Here's another practical example—finding all subcategories within a product taxonomy:

WITH RECURSIVE category_tree AS (
    -- Base case: Start with a specific parent category
    SELECT 
        category_id,
        category_name,
        parent_category_id,
        0 as depth,
        category_name as full_path
    FROM product_categories 
    WHERE category_name = 'Electronics'
    
    UNION ALL
    
    -- Recursive case: Find all subcategories
    SELECT 
        pc.category_id,
        pc.category_name,
        pc.parent_category_id,
        ct.depth + 1,
        ct.full_path || ' > ' || pc.category_name
    FROM product_categories pc
    INNER JOIN category_tree ct ON pc.parent_category_id = ct.category_id
),

category_product_counts AS (
    SELECT 
        ct.category_id,
        ct.category_name,
        ct.depth,
        ct.full_path,
        COUNT(p.product_id) as product_count,
        AVG(p.price) as avg_price
    FROM category_tree ct
    LEFT JOIN products p ON ct.category_id = p.category_id
    GROUP BY ct.category_id, ct.category_name, ct.depth, ct.full_path
)

SELECT 
    REPEAT('  ', depth) || category_name as indented_category,
    product_count,
    ROUND(avg_price, 2) as avg_price,
    full_path
FROM category_product_counts
ORDER BY full_path;

Important: Most databases have recursion limits (typically 100-1000 levels) to prevent infinite loops.
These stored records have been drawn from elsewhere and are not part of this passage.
/-- The event unit. -/
structure EvtS where
  srcs : Map EvSrc := []
  rseq : Nat := 0
  /-- The latest 1,024 records formed here, oldest first (R542). -/
  history : List EvRec := []
  /-- Records held for the ring (lead), or pending for CMD cells (tile). -/
  heldRecs : List EvRec := []
  /-- Records not delivered since the last EV_24 (R84). -/
  lost : Nat := 0
  merges : List Merge := []
  /-- The subscriber of EVT_SUBSCRIBE (R84). -/
  sub : Option Subscriber := none
  /-- Fault epoch: the lead's own setting, or the latest one a tile received. -/
  fepoch : Nat := 0
  /-- Held records already looked at for a PME cause; instants, ORIGIN and RSEQ of the records that carry the latest causes (R494, R533). -/
  pmeSeen : Nat := 0
  pmeMark : List (Nat × Nat × Nat) := []
  /-- EVT_RING_TAIL and the chip's copy of the head index (R543). -/
  ringTail : Nat := 0
  ringHead : Nat := 0
  deriving DecidableEq, Repr

/-! ### Commands (02) -/

/-- A command a lead sends on to tiles or to another lead, from admission to its reply (R60, R61, R538). -/
structure Job where
  id : Nat := 0
  op : Nat := 0
  req : Req := {}
  /-- 0 unicast to `addrs`, 1 broadcast, 2 NEAREST. -/
  kind : Nat := 0
  /-- The tiles addressed. -/
  addrs : List Nat := []
  /-- The chains on which it is queued, with the queue's tile address (R66). -/
  lanes : List (Nat × Nat) := []
  /-- CMD cells still to send, per chain: chain and next FRAG. -/
  frags : List (Nat × Nat) := []
  /-- Raw instant at which TILE_TIMEOUT started. -/
  started : Option Nat := none
  /-- Raw instant at which the last cell left on every chain. -/
  sentAll : Option Nat := none
  /-- Replies: tile, STATUS, DETAIL. -/
  replies : List (Nat × Nat × Nat) := []
  /-- Forwarded over P7: raw instant, and the far lead's aggregate data once it came. -/
  far : Option Nat := none
  farData : Option (List Byte) := none
  farGone : Bool := false
  /-- The number of the far lead at the forwarding. -/
  farLead : Nat := 0
  /-- TILE_TIMEOUT has passed and EV_21 was raised (R60). -/
  told : Bool := false
  deriving DecidableEq, Repr

/-- The command processor. -/
structure CmdS where
  /-- Requests that passed checks 1 to 12 of R58 and wait for execution here, with their opcodes. -/
  admitted : List (Nat × Req) := []
  replay : Map Replay := []
  /-- CMD_RING_HEAD, the doorbell's tail, and HOLD of each ring (R74, R76). -/
  ringHead : Map Nat := []
  ringTail : Map Nat := []
  ringHold : List Nat := []
  jobs : List Job := []
  nextJob : Nat := 0
  /-- Commands answered with TIMEOUT whose reply may still come: SEQ, TAG, tile address. -/
  late : List (Nat × Nat × Nat) := []
  /-- CMD cells sent per chain, for the share of classes 8 to 11 (R68): cells since the last such cell. -/
  share : Map Nat := []
  /-- PSEQ counters per destination and direction (R123). -/
  pseq : Map Nat := []
  /-- Round-robin position: the queue served last, per port and class (R68). -/
  rr : Map Nat := []
  deriving DecidableEq, Repr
PostgreSQL defaults to 100, which you can adjust with SET max_recursive_depth = 500; if needed.

Performance Considerations and Optimization

CTEs aren't just about readability—they can significantly impact query performance, both positively and negatively. Understanding when and how to optimize them is crucial for production systems.

Materialization vs. Inlining

Different databases handle CTE execution differently:

PostgreSQL 12+: CTEs are typically inlined (treated like subqueries) unless they're recursive, contain data-modifying statements, or are referenced multiple times. This usually improves performance.

SQL Server: CTEs are always materialized, which can be slower for simple cases but faster when the CTE result is used multiple times.

MySQL 8.0+: Similar to PostgreSQL—inlines when possible.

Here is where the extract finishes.